Manteca’s municipal ordinance is clear that if you discover water leaks, breaks, or malfunctions in your plumbing and irrigation system that it “shall be repaired” within 24 hours.
One would assume the City of Manteca follows its own rules.
Residents in the 2700 block of Nostalgia Street in the neighborhood southwest of the Airport Way and 120 Bypass interchange are having a hard time understanding how the city can take its sweet time regarding a water leak in the city right-of-way that’s been flowing now for more than two weeks.
Neighbors report that after the city was informed, crews did come out and mark the street as an apparent precursor to repairs being made. Meanwhile thousands of gallons of water have been flowing into the gutter and down the storm drain.
As one resident noted in an email, “They (the city) don’t seem too concerned, yet we have to watch our water usage. What a joke.”
This isn’t the first time the city has “violated” its own rule regarding fixing leaks within 24 hours or discovery.
Given this is the second violation, will anybody be issuing a $100 citation plus applicable fees that could be waived by the “city” attending its own water conservation workshop?
The logical recipient of such a citation might just be Mayor Steve DeBrum based on a precedent set nearly 20 years ago by the fire department to cite then Mayor Carlon Perry for the city’s failure to abate weeds along the Tidewater Bikeway after tumbleweeds were literally stacking two and three high against back fences.
Council members hopeful
next city manager will
move to Manteca
It’s been more than a decade since a Manteca city manager has actually lived in Manteca. That honor goes to Bob Adams. Since them the top municipal bureaucrats — Steve Pinkerton, Karen McLaughlin, and Elena Reyes — did not live in Manteca.
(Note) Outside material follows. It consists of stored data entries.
/-! ## The whole machine -/

/-- What the machine does next. -/
inductive Action where
  /-- A machine event of the opcode table. -/
  | event (i : Instr)
  /-- The next control word of a group. -/
  | control (group : Nat)
  /-- The next lane word of a group. -/
  | lane (group : Nat)
  /-- The next lane words of two groups issue as a pair, the winner's first (R102). -/
  | pair (winner partner : Nat)
  /-- Both streams of a group issue in one clock (R143). -/
  | dual (group : Nat)
  /-- One lane of an in-flight load, or its control registers as lane 32, lands early (R139). -/
  | land (group : Nat) (counter : Nat) (index : Nat) (lane : Nat)
  /-- The next word of a stream issues, or goes on, and performs at most so many of its points (R171, R181, R240, R345). -/
  | part (group : Nat) (control : Bool) (n : Nat)
  /-- One block of an engine command runs (R281). -/
  | block (core : Nat) (matrix : Bool) (id : Nat)
  /-- One block of an engine command runs, and its writes are performed later, part by part (R182). -/
  | hold (core : Nat) (matrix : Bool) (id : Nat)
  /-- An engine command reads one aligned eight-byte part of its sources ahead of the block that uses it (R182). -/
  | early (core : Nat) (matrix : Bool) (id : Nat) (addr : Word)
  /-- A part of a write that an engine command still has to perform is performed; under `past` in the place that an earlier
  write of the issuing group to the same bytes leaves it, so that nothing remains of it (R182). -/
  | write (core : Nat) (matrix : Bool) (id : Nat) (i : Nat) (past : Bool)
  /-- A machine event happens, and what it makes the network engine or the device-memory window read and write is performed
  later, part by part (R46, R89). -/
  | slow (i : Instr)
  /-- One part of a transfer of a partition's network engine is performed: the transfer and the part (R89). -/
  | move (part : Nat) (i : Nat) (j : Nat)
  /-- One part of a request on a partition's device-memory window is performed: the request and the part (R46). -/
  | window (part : Nat) (i : Nat) (j : Nat)
  /-- A 32-bit word of a team's code is fetched ahead of its issue (R316). -/
  | ahead (team : Nat) (va : Word)
  /-- One clock of a port: the groups' streams that the part's timing keeps from being ready, with the reason; the
  highest-ranked of the others issue (R101, R102). -/
  | port (core port : Nat) (waits : List (Nat × Bool × Wait))
  /-- A stream's next memory instruction finds no translation at hand (R163). -/
  | miss (group : Nat) (control : Bool)
  /-- The commit of a team's oldest region locks its lines (R186, R217). -/
  | lock (team : Nat)
  /-- A posted write reaches the host (R59, R63). -/
  | deliver (i : Nat)
  /-- The request of one access of an instruction in flight to the non-coherent window reaches the host (R188). -/
  | fetch (group : Nat) (counter : Nat) (index : Nat) (j : Nat)
  /-- An uncorrectable error is found in the line of the counter at a partition's virtual address (R70). -/
  | eccCounter (part : Nat) (va : Word)
  /-- The host writes its own memory (R189). -/
  | hostWrite (a : Nat) (bytes : List Byte)
  /-- The host compares and swaps a value of its own memory (R189). -/
  | hostSwap (a n old new : Nat)
  /-- A PCIe AtomicOp of the host on the device-memory window (R24): function, offset, width in bytes, operation and
  operands. -/
  | hostAtomic (fn off n : Nat) (op : HostOp) (x y : Nat)
  /-- The host writes host-managed device memory over CXL.mem (R24). -/
  | hdmWrite (pa : Nat) (bytes : List Byte)
  /-- The host reads host-managed device memory over CXL.mem (R24). -/
  | hdmRead (pa n : Nat)
  deriving DecidableEq, Repr

/-- One turn of the agenda: time passes, then something happens. -/
structure Turn where
  /-- Nanoseconds that pass first. -/
  dt : Nat
  /-- What happens. -/
  act : Action
  /-- What happens in the same cycle, in the order of the arbiters (R95, R99, R174, R244). -/
  also : List Action := []
  deriving DecidableEq, Repr

/-- The state of the machine. -/
structure State where
  /-- Package, links, clocks of the always-on domain, bring-up. -/
  pkg : Package := {}
  /-- Partitions 0-7. -/
  parts : SMap Partition := []
  /-- Clusters, die * 16 + cluster. -/
  clusters : SMap Cluster := []
  /-- Cores, die * 64 + cluster * 4 + core. -/
  cores : SMap Core := []
  /-- Teams, by key. -/
  teams : SMap Team := []
  /-- Key given to the next team. -/
  nextTeam : Nat := 0
  /-- Groups, key team * 32 + index. -/
  groups : SMap Group := []
  /-- Number given to the next engine command. -/
  nextCmd : Nat := 0
  /-- Rotating pointers of the home slices, key die * 32 + slice (R174). -/
  slicePtr : SMap Nat := []
  /-- Memory: device bytes by physical address, then host memory, then each team's scratchpad (see `Memory`). -/
  mem : List Host.Cell := []
  /-- MODEL: the writes of the step in progress, newest first; `step` moves them into `mem`. -/
  stores : List Host.Cell := []
  /-- MODEL: the group whose instruction is executed. -/
  actor : Nat := 0
  /-- MODEL: counter behind the free values. -/
  free : Nat := 0
  /-- MODEL: nanoseconds of physical time since power-on, which no rate, step or slew changes. -/
  phys : Nat := 0
  /-- MODEL: what happens next, oldest first. -/
  agenda : List Turn := []
  /-- MODEL: points of an instruction that the turn performs; nothing for all of them. -/
  limit : Option Nat := none
  /-- MODEL: what is under way, one entry for each stream at most. -/
  mid : List MidWord := []
  /-- MODEL: accesses made by the instruction in progress, newest first. -/
  accesses : List Access := []
  /-- MODEL: data watchpoints that its earlier points have hit. -/
  hit : Byte := 0
  /-- MODEL: 64 KiB units whose migration this step has refused for want of a frame (R21). -/
  starved : List Nat := []
  /-- MODEL: writes of this step that the task machine itself has made to class blocks, each by the number of writes before
  it (R74). -/
  own : List Nat := []
  /-- MODEL: writes of this step that another requester than the action's own makes, each by the number of writes before it,
  with the requester (R174). -/
  tags : List (Nat × Nat) := []
  /-- MODEL: the memory instruction in progress has asked for the translation of a page (R163). -/
  paged : Bool := false
  /-- MODEL: page-table entries in which the page walkers have set bits in this step (R160, R174). -/
  walked : List Nat := []
  deriving DecidableEq, Repr, Inhabited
Several council members are hopeful that will change with Ogden.
It’s been a sore point with many — including some council members — that much of the city’s top management team doesn’t reside in Manteca.
It’s not legal, per se, to make such a demand.
The two key state laws governing the point state as follows:
uCALIFORNIA CONSTITUTION ARTICLE 11 LOCAL GOVERNMENT: SEC. 10. (b) A city or county, including any chartered city or chartered county, or public district, may not require that its employees be residents of such city, county, or district; except that such employees may be required to reside within a reasonable and specific distance of their place of employment or other designated location.
u(CALIFORNIA) GOVERNMENT CODE SECTION 50083: No local agency or district shall require that its employees be residents of such local agency or district.
Pinkerton broke the string of city managers being residents of the city.
“City managers who reside (in the city) they serve can be more effective,” Pinkerton noted in an interview in 2009, adding he doubted there was a city manager who’d disagree with that point.
A family matter and then the housing market collapse tripped up Pinkerton’s plans before he ended up taking the city manager’s job in Davis. He bought a home in Davis to comply with that city’s requirements.
In 2011, the council dropped its ordinance requiring a city manager to move to Manteca within six months of employment after concluding it was violating state law.
They changed the wording to require city managers to “live within 30 miles” and to move within a “reasonable amount of time” as opposed to six months. That accommodated McLaughlin who was living in north Modesto near Kaiser Hospital when she was elevated from assistant city manager to city manager in 2011,
McLaughlin had said over the years that she “lives in Manteca and sleeps in Modesto.”
Assuming 30 miles is a reasonable distance for a city manager to live within a drive to Manteca, it isn’t too clear whether that would comply with Ogden.
Google a mileage between Manteca and Waterford and 32.4 miles pop up. But as the crow flies the distance is less. And it could be open to interpretation that the 30 miles starts at the city manager’s front door and ends at the city limits.
Regardless, it will be interest to see how it unfolds.